# [Exercise instructions]
Return the run of lines below that opens with the line containing "def rk1 : Schedule" and closes with the line containing "ill-formed term -/", keeping each one exact.

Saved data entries
-- -- --

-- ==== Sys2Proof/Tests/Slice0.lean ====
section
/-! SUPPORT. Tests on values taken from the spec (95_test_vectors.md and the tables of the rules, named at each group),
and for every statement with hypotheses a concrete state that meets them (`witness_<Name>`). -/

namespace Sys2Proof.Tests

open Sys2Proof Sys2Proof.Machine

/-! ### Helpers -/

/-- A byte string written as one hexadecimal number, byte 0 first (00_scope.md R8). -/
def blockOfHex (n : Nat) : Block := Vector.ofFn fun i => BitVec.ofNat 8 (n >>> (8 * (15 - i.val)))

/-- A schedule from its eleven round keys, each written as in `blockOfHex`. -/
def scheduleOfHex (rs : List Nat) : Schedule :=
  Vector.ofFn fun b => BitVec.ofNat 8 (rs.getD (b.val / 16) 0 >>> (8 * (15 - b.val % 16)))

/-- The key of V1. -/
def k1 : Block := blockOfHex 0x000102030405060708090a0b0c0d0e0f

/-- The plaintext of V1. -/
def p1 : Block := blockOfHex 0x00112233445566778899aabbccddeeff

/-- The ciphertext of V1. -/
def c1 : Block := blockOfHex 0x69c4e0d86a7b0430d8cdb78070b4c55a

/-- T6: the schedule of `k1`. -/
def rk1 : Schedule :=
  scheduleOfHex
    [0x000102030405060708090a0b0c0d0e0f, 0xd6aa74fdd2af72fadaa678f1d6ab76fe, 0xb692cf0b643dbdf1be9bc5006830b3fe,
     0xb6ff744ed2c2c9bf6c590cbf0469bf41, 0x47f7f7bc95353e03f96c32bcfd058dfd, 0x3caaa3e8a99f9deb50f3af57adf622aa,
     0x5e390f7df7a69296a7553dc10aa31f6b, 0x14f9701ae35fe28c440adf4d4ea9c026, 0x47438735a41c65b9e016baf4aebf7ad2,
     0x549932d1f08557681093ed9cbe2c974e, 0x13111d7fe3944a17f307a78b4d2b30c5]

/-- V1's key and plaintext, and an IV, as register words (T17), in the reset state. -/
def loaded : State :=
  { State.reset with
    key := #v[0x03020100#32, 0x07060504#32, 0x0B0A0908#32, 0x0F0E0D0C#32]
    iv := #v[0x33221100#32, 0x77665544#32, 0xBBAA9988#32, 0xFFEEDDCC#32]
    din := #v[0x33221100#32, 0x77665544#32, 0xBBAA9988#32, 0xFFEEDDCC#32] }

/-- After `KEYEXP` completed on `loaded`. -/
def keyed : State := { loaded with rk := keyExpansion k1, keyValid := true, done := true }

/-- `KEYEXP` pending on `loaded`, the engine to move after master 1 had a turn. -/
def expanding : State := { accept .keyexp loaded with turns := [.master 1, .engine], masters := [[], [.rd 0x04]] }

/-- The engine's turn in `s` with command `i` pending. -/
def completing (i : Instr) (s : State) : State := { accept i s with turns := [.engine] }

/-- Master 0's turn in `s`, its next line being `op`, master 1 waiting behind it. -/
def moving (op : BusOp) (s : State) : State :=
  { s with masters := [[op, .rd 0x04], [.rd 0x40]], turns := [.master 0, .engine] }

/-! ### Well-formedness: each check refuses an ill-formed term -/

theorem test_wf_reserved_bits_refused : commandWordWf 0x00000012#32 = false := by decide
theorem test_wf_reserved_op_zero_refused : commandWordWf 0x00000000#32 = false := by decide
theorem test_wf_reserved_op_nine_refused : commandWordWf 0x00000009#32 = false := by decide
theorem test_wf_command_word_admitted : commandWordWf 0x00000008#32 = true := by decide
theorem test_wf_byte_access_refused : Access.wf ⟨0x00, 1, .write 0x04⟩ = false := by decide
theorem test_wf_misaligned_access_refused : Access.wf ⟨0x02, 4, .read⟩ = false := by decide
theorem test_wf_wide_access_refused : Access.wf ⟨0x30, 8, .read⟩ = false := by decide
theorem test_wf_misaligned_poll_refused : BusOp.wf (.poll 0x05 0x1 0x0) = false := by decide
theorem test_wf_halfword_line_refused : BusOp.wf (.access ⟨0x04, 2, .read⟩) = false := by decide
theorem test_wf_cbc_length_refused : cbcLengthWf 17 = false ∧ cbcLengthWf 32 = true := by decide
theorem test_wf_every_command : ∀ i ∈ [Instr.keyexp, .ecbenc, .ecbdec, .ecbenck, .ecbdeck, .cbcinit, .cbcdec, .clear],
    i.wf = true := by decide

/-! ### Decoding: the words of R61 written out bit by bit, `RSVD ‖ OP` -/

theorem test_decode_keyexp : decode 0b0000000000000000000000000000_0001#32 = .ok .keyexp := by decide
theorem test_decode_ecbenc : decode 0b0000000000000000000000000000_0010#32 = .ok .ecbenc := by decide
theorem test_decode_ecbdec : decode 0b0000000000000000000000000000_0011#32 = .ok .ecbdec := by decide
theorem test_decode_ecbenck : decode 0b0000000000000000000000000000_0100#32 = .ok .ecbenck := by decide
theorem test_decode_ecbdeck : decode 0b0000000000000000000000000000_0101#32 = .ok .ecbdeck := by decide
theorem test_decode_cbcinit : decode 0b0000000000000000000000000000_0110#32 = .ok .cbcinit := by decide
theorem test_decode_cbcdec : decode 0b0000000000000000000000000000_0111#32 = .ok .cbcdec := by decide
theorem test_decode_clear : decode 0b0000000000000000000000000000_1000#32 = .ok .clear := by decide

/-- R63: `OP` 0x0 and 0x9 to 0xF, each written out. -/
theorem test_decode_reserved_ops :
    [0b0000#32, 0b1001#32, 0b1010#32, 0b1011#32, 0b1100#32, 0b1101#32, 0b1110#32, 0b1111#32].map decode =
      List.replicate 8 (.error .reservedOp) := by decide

-- -- --

# [Expected answer]
def rk1 : Schedule :=
  scheduleOfHex
    [0x000102030405060708090a0b0c0d0e0f, 0xd6aa74fdd2af72fadaa678f1d6ab76fe, 0xb692cf0b643dbdf1be9bc5006830b3fe,
     0xb6ff744ed2c2c9bf6c590cbf0469bf41, 0x47f7f7bc95353e03f96c32bcfd058dfd, 0x3caaa3e8a99f9deb50f3af57adf622aa,
     0x5e390f7df7a69296a7553dc10aa31f6b, 0x14f9701ae35fe28c440adf4d4ea9c026, 0x47438735a41c65b9e016baf4aebf7ad2,
     0x549932d1f08557681093ed9cbe2c974e, 0x13111d7fe3944a17f307a78b4d2b30c5]

/-- V1's key and plaintext, and an IV, as register words (T17), in the reset state. -/
def loaded : State :=
  { State.reset with
    key := #v[0x03020100#32, 0x07060504#32, 0x0B0A0908#32, 0x0F0E0D0C#32]
    iv := #v[0x33221100#32, 0x77665544#32, 0xBBAA9988#32, 0xFFEEDDCC#32]
    din := #v[0x33221100#32, 0x77665544#32, 0xBBAA9988#32, 0xFFEEDDCC#32] }

/-- After `KEYEXP` completed on `loaded`. -/
def keyed : State := { loaded with rk := keyExpansion k1, keyValid := true, done := true }

/-- `KEYEXP` pending on `loaded`, the engine to move after master 1 had a turn. -/
def expanding : State := { accept .keyexp loaded with turns := [.master 1, .engine], masters := [[], [.rd 0x04]] }

/-- The engine's turn in `s` with command `i` pending. -/
def completing (i : Instr) (s : State) : State := { accept i s with turns := [.engine] }

/-- Master 0's turn in `s`, its next line being `op`, master 1 waiting behind it. -/
def moving (op : BusOp) (s : State) : State :=
  { s with masters := [[op, .rd 0x04], [.rd 0x40]], turns := [.master 0, .engine] }

/-! ### Well-formedness: each check refuses an ill-formed term -/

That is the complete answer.